If you found this article helpful, you are welcome to follow me because I write more about Bayesian statistics! I recommend experimenting with the hands-on examples in this blog. This will help you to learn quicker, understand better, and remember longer. Grab a coffee and have fun!

A Brief Introduction: Asking Questions To Data Sets.

For decades, we dreamed of having an intuitive interface where a data set could simply be dropped into a system and queried directly. However, when using statistics, it is more common to first formulate hypotheses before doing the analysis. This is a process that can be rigid and slow, as there are many intermediate steps. With the rise of Large Language Models (LLMs), this long-standing dream finally feels within reach. Using natural language (typed or spoken), LLMs can automatically generate queries or Python code. You can now upload a data set with for example the salaries of data scientists and instantly ask, "What was the average salary of data scientists in Europe last year?". Without writing a single line of code, the answer will be returned.

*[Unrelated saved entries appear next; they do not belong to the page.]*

/-- ENABLE of one output changes (R218). -/
def State.outEnable (s : State) (t : Nat) (on : Bool) : State :=
  if t < 16 then
    let was := (s.ochCfg t).enable
    let s1 := s.setOutCfg fun c => { c with ch := Tab.mod c.ch t fun q => { q with enable := on } }
    if on && !was then s1.modOch t fun o => { o with readyTick := s.ticks, misTick := s.ticks }
    else if !on then s1.modOch t fun o => { o.hold 0 false with bypassAct := false }
    else s1
  else if t < 20 then s.setOutCfg fun c => { c with tp := Tab.mod c.tp (t - 16) fun q => { q with enable := on } }
  else s.setOutCfg fun c => { c with tod := Tab.mod c.tod (t - 20) fun q => { q with enable := on } }

/-- OUT_ENABLE. -/
def specOutEnable : OpSpec where
  opcode := 0x0347
  states := stIRM
  len := fun _ => some 2
  params := fun _ p => p.only [0x3FFFFF, 0x3FFFFF]
  csp := fun _ => true
  body := fun p s =>
    Done.ok (((maskList 22 (p.w 0)).foldl (fun s t => s.outEnable t (flag (p.w 1) t)) s).outEval.alignClear.pairEval)

/-! ### The echo (R229, R230) -/

/-- A target is SHARED. -/
def State.targetShared (s : State) (t : Nat) : Bool :=
  if t < 16 then (s.ochCfg t).shared else (s.otpCfg (t - 16)).shared

/-- The target squelches for the measurement. -/
def State.echoHold (s : State) (t : Nat) : State :=
  if t < 16 then s.modOch t fun o => o.hold 4 false else s.modOtp (t - 16) fun q => { q with running := false, high := false }

/-- OUT_ECHO_MEASURE. -/
def specOutEchoMeasure : OpSpec where
  opcode := 0x0345
  states := stM
  len := fun _ => some 2
  params := fun _ p =>
    let w := p.w 0
    p.only [0x011F1F1F, 0x1FFF] && decide (fld w 0 5 ≤ 19) && fld w 8 5 != fld w 16 5 && within (p.w 1) 16 4096
  body := fun p s =>
    let w := p.w 0
    let t := fld w 0 5
    let a := fld w 8 5
    let b := fld w 16 5
    if !s.ready pdTic || (s.targetShared t && !s.own) then Done.err s .state
    else if s.out.echo.isSome || (s.tch a).claim != 0 || (s.tch b).claim != 0 then Done.err s .busy
    else if (s.tchCfg a).mode != 0 || (s.tchCfg b).mode != 0 then Done.err s .state
    else
      let r : EchoRun := {
        target := BitVec.ofNat 5 t, a := BitVec.ofNat 5 a, b := BitVec.ofNat 5 b, autoComp := flag w 24
        shots := (p.w 1).setWidth 13 }
      let s1 := ((s.ivAbort a).ivAbort b).modTch a fun c => { c with claim := 1 }
      let s2 := s1.modTch b fun c => { c with claim := 1 }
      Done.ok (({ s2 with out := { s2.out with echo := some r, echoValid := false } }).echoHold t)

/-- STATUS of a measurement (R230). -/
def echoStatusOf (shots good sigma : Nat) : Nat := if good * 2 < shots then 1 else if 500 < sigma then 2 else 0

/-- A measurement's result, and its release of channels and target. -/
def State.echoResult (s : State) (r : EchoRun) (good meanFs sigma : Nat) : State :=
  let st := echoStatusOf r.shots.toNat good sigma
  let tau := nearest ((meanFs : Int) - s.fuse.echoCalPs.toNat * 1000) 2000
  let unc := echoUnc (s.eTicOf r.a.toNat (s.tch r.a.toNat).conv.toNat) (s.eTicOf r.b.toNat (s.tch r.b.toNat).conv.toNat)
    sigma good
  let app := st == 0 && r.autoComp
  let t := r.target.toNat
  let s1 := { s with out := { s.out with
    echo := none, echoValid := true, echoStatus := BitVec.ofNat 2 st, echoApplied := app, echoTarget := r.target
    echoSeq := s.out.echoSeq + 1, echoTau := BitVec.ofInt 32 tau, echoUnc := ebSat unc, echoGood := BitVec.ofNat 16 good
    echoTaken := r.shots.setWidth 16, echoSigma := BitVec.ofNat 16 sigma } }
  let s2 := if app then
      let c := s1.setDelay t (BitVec.ofInt 32 tau) (ebSat unc)
      c.keepOwn fun k => { k with image := some c.cfg, commitSeq := k.commitSeq + 1 }
    else s1
  (s2.echoRelease.echoFree t).outRaise 9 t tau

/-- ECHO_DONE (R229): the shots end; `good` of them, the mean of t_b − t_a in fs, σ in 0.1 ps. -/
def execEchoDone (dt : Nat) (good : BitVec 16) (meanFs : Nat) (sigma : BitVec 16) (s : State) : Res :=
  let s := s.advance dt
  .next (match s.out.echo with
    | some r => s.echoResult r good.toNat meanFs sigma.toNat
    | none => s)

/-! ### Synthesizers and clock outputs -/

/-- SYN_LOCK (R208). -/
def execSynLock (dt : Nat) (k : BitVec 2) (s : State) : Res :=
  let s := s.advance dt
  let n := k.toNat
  .next (if s.ready pdTime && (s.synCfg n).on && !(s.syn n).lock then s.synLocked n else s)

/-- SYN_UNLOCK (R216). -/
def execSynUnlock (dt : Nat) (k : BitVec 2) (s : State) : Res :=
  let s := s.advance dt
  .next (if s.ready pdTime && (s.syn k.toNat).lock then s.synUnlock k.toNat else s)

/-- A grid instant of output `n` falls into this tick (R210, R213): S + PHASE_OFS_PS + k ÷ FREQ_HZ − DELAY_PS when ALIGNED,
SYNC_AT + k ÷ FREQ_HZ − DELAY_PS once synchronised; a SYNC-mode output off its grid may start at any phase. -/
def State.onGrid (s : State) (n : Nat) : Bool :=
  let o := s.och n
  let c := s.ochCfg n
  let d := ps16 c.delayPs.toInt
  if c.sync then !o.synced || o.offgrid || s.gridTick ((taiNat o.anchor : Int) - d) c.freqHz.toNat
  else s.gridTick (ps16 c.phasePs.toInt - d) c.freqHz.toNat

/-- An enabled output has what it needs to start (R210): 10 µs since it was enabled and its synthesizer locked, and a grid
instant. -/
def State.canStart (s : State) (n : Nat) : Bool :=
  let o := s.och n
  let c := s.ochCfg n
  let y := s.syn c.synSel.toNat
  s.ready pdTime && !s.flt.safe && c.enable && !o.running && !s.echoes n && y.lock &&
    decide (o.readyTick + 10 * usTicks ≤ s.ticks) && s.onGrid n

/-- OUTPUT_START (R210, R213, R217): at a grid instant. An output that its mask squelches is squelched instead. -/
def execOutputStart (dt : Nat) (n : BitVec 4) (s : State) : Res :=
  let s := s.advance dt
  let i := n.toNat
  .next (if !s.canStart i then s
    else if s.sqHit (s.ochCfg i).sqMask then
      if (s.och i).sqAuto then s
      else ((s.modOch i fun o => { o with sqAuto := true, sqCause := 1 }).outRaise 8 i).outUnsynced i
    else
      let s1 := s.modOch i fun o => { o with
        running := true, sqAuto := false, sqCause := 0, aligned := false, misTick := s.ticks }
      (s1.outUnsynced i).pairEval)

/-- ALIGNER_COMPARE (R211): the error found at a whole second, in ps; the delay line is trimmed by it. -/
def execAlignerCompare (dt : Nat) (n : BitVec 4) (errPs : Int) (s : State) : Res :=
  let s := s.advance dt
  let i := n.toNat
  let o := s.och i
  let ok := decide (errPs.natAbs ≤ 20) && !o.gliding
  .next (if !(s.ready pdTime && o.running && !(s.ochCfg i).sync && !o.bypassAct && s.gridTick 0 1) then s
    else
      let s1 := s.modOch i fun o => { o with
        aligned := ok, trimPs := o.trimPs - errPs, misTick := if o.aligned && !ok then s.ticks else o.misTick }
      let s2 := if ok && !o.aligned then s1.outRaise 4 i else s1
      s2.alignClear.pairEval)

/-- GLIDE_END (R212). -/
def execGlideEnd (dt : Nat) (n : BitVec 4) (s : State) : Res :=
  let s := s.advance dt
  let i := n.toNat
  .next (if (s.och i).gliding && s.perrNow i = 0 then
      s.modOch i fun o => { o with gliding := false, phaseErr := 0, misTick := s.ticks }
    else s)

/-- ALIGN_HOLD_TIMER (R358). -/
def execAlignHoldTimer (dt : Nat) (n : BitVec 4) (s : State) : Res :=
  let s := s.advance dt
  .next (if s.alignLate n.toNat then s.faultAssert 65 else s.alignClear)

/-- OUT_SYNC_EXECUTE (R213). -/
def execOutSyncExecute (dt : Nat) (s : State) : Res :=
  let s := s.advance dt
  .next (if s.ready pdTime then s.syncRunAll else s)

/-! ### Time pulses and messages -/

/-- TP_PULSE (R222). -/
def execTpPulse (dt : Nat) (m : BitVec 2) (s : State) : Res :=
  let s := s.advance dt
  let i := m.toNat
  let t := s.otp i
  let d := ps16 (s.otpCfg i).delayPs.toInt
  let inst := s.tpInst i ((s.now16 : Int) + d).toNat
  .next (if t.running && t.fresh inst && (!t.lowUntilS || inst % sec16 = 0) then s.tpFire i inst ((inst : Int) - d) else s)

/-- TP_PULSE_END (R222). -/
def execTpPulseEnd (dt : Nat) (m : BitVec 2) (s : State) : Res :=
  let s := s.advance dt
  let t := s.otp m.toNat
  let w := ceilDiv ((s.otpCfg m.toNat).widthNs.toNat * 5) 4
  .next (if t.high && decide (t.highFrom + w ≤ s.ticks) then s.modOtp m.toNat fun t => { t with high := false } else s)

/-- TOD_MESSAGE (R224). -/
def execTodMessage (dt : Nat) (k : BitVec 1) (s : State) : Res :=
  let s := s.advance dt
  let i := k.toNat
  let t := s.otod i
  let sec := ((s.now16 : Int) + ps16 (s.otodCfg i).delayPs.toInt).toNat / sec16
  let due := match t.lastSec with | some l => decide (l < sec) | none => true
  .next (if t.running && due then s.todSend i sec else s)

end Sys2Proof.Machine
end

More details about building your (local) LLMs and their usage can be found in this blog:

The ability to interogate data sets has always been an intriguing prospect for researchers and practitioners.

However, this new power comes with a trade-off: a significant loss of transparency and control. LLMs are deep black boxes; it is not always transparent why a specific query was generated or how a particular conclusion was reached. This lack of explainability is a major drawback when we need to understand the causal mechanisms within our data. This need for clarity becomes absolutely critical when model outcomes are used in high-impact processes, such as medical diagnoses, financial investments, or operational changes. We thus need a way to marry the intuitive, "conversational" interface with a more rigorous, transparent, and causal power of formal statistical methods. This is where Bayesian inference and causal networks come into play!

In the next sections, we will go through the steps of building a transparent Bayesian network to analyze a mixed data set. Then we will apply do-calculus to effectively and rigorously query it. Keep on reading to discover how Bayesian frameworks allow you to interact with data sets while maintaining full control.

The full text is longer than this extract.